Oct. 31 2006
Washington, DC — Today, the United States Supreme Court heard arguments in the Philip Morris v. Williams case from Oregon. At issue is a $79.5 million punitive damage award, upheld by the Oregon Supreme Court, to the widow of long-time smoker, Jesse Williams. Although the U.S. Supreme Court has held in the past that punitive damages should not exceed nine times the amount of compensatory damages, it left open the possibility that higher punitive damages could be awarded in cases where a defendant's behavior was particularly egregious. There is no question that Philip Morris’s behavior in the Williams case qualifies as an exceptional example of continuous corporate irresponsibility.
U.S. District Judge Gladys Kessler recently found that Philip Morris (and other cigarette manufacturers) violated civil racketeering laws by engaging in a pattern of 50 years of lying about the dangers of smoking.
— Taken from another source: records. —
/-! ### Replay (R443 to R445) -/

/-- The owner of a namespace. -/
def Dev.nsOwner (d : Dev) (nsid : Nat) : Nat := match d.ns? nsid with | some ns => ns.owner | none => 0

/-- Puts a sector into four cells of a tenant: the first cell, and whether its share of the ceiling is of the reserve. -/
def cellSector (owner : Nat) (x : Sector) (d : Dev) : (Nat × Bool) × Dev :=
  let (h, d) := grantCells (some owner) 4 d
  let (d, res) := takeStage owner 1 d
  ((h, res), d.modPool fun p => p.putSector h 0 x)

/-- A zone sector goes back into cells; an earlier image's copy is replaced. -/
def restageZone (nsid z s : Nat) (x : Sector) (d : Dev) : Dev :=
  let owner := d.nsOwner nsid
  let d := match mapFind (d.zone nsid z).staged s with
    | some (f, res) => dropStage owner 1 res (freeSectorCells f d)
    | none => d
  let (c, d) := cellSector owner x d
  d.modZone nsid z fun y => { y with staged := mapInsert y.staged s c }

/-- A conventional sector goes back into cells. -/
def restageConv (k : Nat) (x : Sector) (d : Dev) : Dev :=
  let owner := d.nsOwner (k / 2 ^ 40)
  let d := match mapFind d.zm.conv k with
    | some (.cells f res) => dropStage owner 1 res (freeSectorCells f d)
    | _ => d
  let (c, d) := cellSector owner x d
  d.modZm fun m => { m with conv := mapInsert m.conv k (.cells c.1 c.2) }

/-- Sector `s` of a zone, from an image: dropped where the medium holds it already; where the program that the flush let end failed,
its block is replaced with cause 0x04 (R443). `bad`: no decoder tier reads it, and its zone turns Read Only (R115, R444). -/
def replayZone (last bad : Bool) (nsid z s : Nat) (x : Sector) (d : Dev) : Dev :=
  let y := d.zone nsid z
  match y.row with
  | some (g, r) =>
    if y.wp ≤ s then d
    else match mapFind d.media (d.sectorKey g r s) with
      | some m =>
        if m = x || !last then d
        else
          let (die, b, _, page, _) := d.sectorPlace g r s
          let d := wantReplace die b 4 (page / 4) d
          if bad then d else restageZone nsid z s x d
      | none =>
        if bad then
          markZone nsid z 0 ((deferredError nsid (zoneStart z + s) 1 3 d).modZone nsid z fun y => { y with lost := listAdd y.lost (s, 1) })
        else restageZone nsid z s x d
  | none => d

/-- A conventional sector from an image, under the region's mapping. -/
def replayConv (bad : Bool) (k : Nat) (x : Sector) (d : Dev) : Dev :=
  match mapFind d.zm.conv k with
  | some (.media _ _) | none => d
  | some _ => if bad then deferredError (k / 2 ^ 40) (k % 2 ^ 40) 1 3 d else restageConv k x d

/-- A unit of an image is applied (R443). -/
def replayUnit (last bad : Bool) (u : FlushUnit) (d : Dev) : Dev :=
  u.sectors.zipIdx.foldl (fun (d : Dev) e =>
    if u.kind = 1 then replayZone last bad u.nsid u.zone (u.lba + e.2 - zoneStart u.zone) e.1 d
    else replayConv bad (u.nsid * 2 ^ 40 + u.lba + e.2) e.1 d) d

/-- Image `i` of the HOLD images is applied. -/
def replayImage (count i : Nat) (m : Image) (badImages : List Nat) (badUnits : List (Nat × Nat)) (d : Dev) : Dev :=
  let d := m.units.zipIdx.foldl (fun (d : Dev) e => replayUnit (i + 1 = count) (i ∈ badImages || (i, e.2) ∈ badUnits) e.1 d) d
  let d := d.wr Fd.SYS_FLUSH_SEQ_FSEQ (m.fseq % 2 ^ 32)
  if m.ended then d else faultOn 8 d

/-- The tables of the last image whose directory can be read, else those of the metadata blocks (R222, R443). -/
def Dev.startTables (d : Dev) (badImages : List Nat) : Option Tables :=
  match (d.nvm.images.zipIdx.filter fun e => e.2 ∉ badImages).getLast? with
  | some e => some e.1.tables
  | none => d.nvm.tables

/-- A unit that a follower reported in its HOLD directory stands in its cells; one that this device's image held too is applied once (R469). -/
def replayFar (pos key : Nat) (d : Dev) : Dev :=
  let nsid := key / 2 ^ 40
  let z := key % 2 ^ 40 / zoneSpan
  let s0 := key % 2 ^ 40 % zoneSpan
  let x := d.zone nsid z
  if x.row.any fun r => groupDev r.1 == some pos then
    let n := min 64 (x.wp - s0)
    let d := forUpTo n (fun i d =>
      if (mapFind (d.zone nsid z).staged (s0 + i)).isSome then d
      else
        let (d, res) := takeStage (d.nsOwner nsid) 1 d
        d.modZone nsid z fun y => { y with staged := mapInsert y.staged (s0 + i) (endOfChain, res) }) d
    standsFar nsid z s0 n d
  else d

/-- Sectors that were put back into this device's cells and belong on a follower are sent there (R463). -/
def moveStaged (d : Dev) : Dev :=
  d.zm.zones.foldl (fun (d : Dev) e =>
    if e.2.row.any fun r => (groupDev r.1).isSome then
      e.2.staged.foldl (fun (d : Dev) x => if x.2.1 = endOfChain then d else moveOut (e.1 / 2 ^ 20) (e.1 % 2 ^ 20) x.1 1 d) d
    else d) d

/-- Replay: every HOLD image in ascending FSEQ order; a short last unit is padded again. -/
def replayAll (badImages : List Nat) (badUnits : List (Nat × Nat)) (d : Dev) : Dev :=
  let n := d.nvm.images.length
  let d := d.nvm.images.zipIdx.foldl (fun (d : Dev) e => replayImage n e.2 e.1 badImages badUnits d) d
  let d := moveStaged (d.dlk.reported.foldl (fun (d : Dev) e => replayFar e.1 e.2 d) d)
  d.zm.zones.foldl (fun (d : Dev) e =>
    let d := if e.2.st == .full || e.2.marked.isSome then padUnit (e.1 / 2 ^ 20) (e.1 % 2 ^ 20) d else d
    syncZone (e.1 / 2 ^ 20) (e.1 % 2 ^ 20) d) d

/-! ### Plans (R63, R437) -/

/-- An entry of the default plan (Table 2-6). -/
def defaultEntry (k : Nat) : DWord :=
  if k % 8 < 7 then BitVec.ofNat 64 (k % 8 * 2 ^ 60 + 0xFFFFFFFF)
  else if k = 7 || k = 135 then 0xFC000000FFFFFFFF else 0xF4000000FFFFFFFF
/-- The default plan. -/
def defaultBank : SMap DWord := (List.range 256).map fun k => (k, defaultEntry k)

/-- The default plan is written to bank A with seal mask 0, and armed for the next sheet boundary (BANK = 0, ANYSHEET = 1). -/
def armPlan (n : Nat) (d : Dev) : Dev :=
  if (d.chan n).retired then d
  else
    let d := d.modChan n fun c => { c with hatchA := defaultBank, sealA := 0 }
    hatchArm n ((d.wrc n Fd.HATCH_CTL_BANK 0).wrc n Fd.HATCH_CTL_ANYSHEET 1)

/-- The stored plan, if there is one, is written to bank B and armed for the sheet two sheets after the default plan's switch (ANYSHEET = 0). -/
def armStored (n : Nat) (d : Dev) : Dev :=
  match mapFind d.nvm.plan n with
  | some (b, m) =>
    if (d.chan n).retired then d
    else
      let d := d.modChan n fun c => { c with hatchB := b, sealB := m }
      let sheet := (d.rdc n Fd.HATCH_SWITCH_SHEET_SHEET + 2) % 2 ^ 32
      hatchArm n ((d.wrc n Fd.HATCH_ARM_SHEET_SHEET sheet).wrc n Fd.HATCH_CTL_ANYSHEET 0)
  | none => d

/-- No plan waits for its switch. -/
def Dev.plansLive (d : Dev) : Bool := (List.range 48).all fun n => (d.chan n).arm.isNone

/-! ### Gravers, Jenam and the host (R362, R369, R373, R392, R436) -/

/-- Thrumlux runs: the spares of `GRV.SPARE` are held, every other graver that passed runs; measurement 3, then MLOCK. -/
def runGravers (slot : Nat) (d : Dev) : Dev :=
  let (_, t, _) := slotImages (d.nvm.slotBytes slot)
  let d := d.wr Fd.GRV_SPARE_HI_MASK 0xF0000000
  let d := forUpTo 64 (fun g d =>
    match (d.graver g).st with
    | .halt => if 60 ≤ g then d.modGraver g fun v => { v with st := .spare } else runGraver g d
    | .run => d.modGraver g fun v => { v with pc := BitVec.ofNat 64 (imgEntry t), petAt := d.strk.ran }
    | _ => d) d
  let d := extendMeas 3 (Config.sha384 t) d
  (d.modGrv fun x => { x with mlock := true }).wr Fd.GRV_BOOT_STATUS 2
The Oregon Supreme Court found Philip Morris’ corporate behavior so reprehensible that it felt justified in exceeding the guidelines the U.S. Supreme Court has set in recent years on limits to punitive damage awards.
The Campaign for Tobacco-Free Kids and 16 other national public health and medical groups have filed an amicus brief in the Williams case documenting five decades of harmful and deceitful behavior on the part of Philip Morris. In deciding the merits of the case, we urge the U.S. Supreme Court to take into account the extraordinary damage that Philip Morris has done to the nation’s health.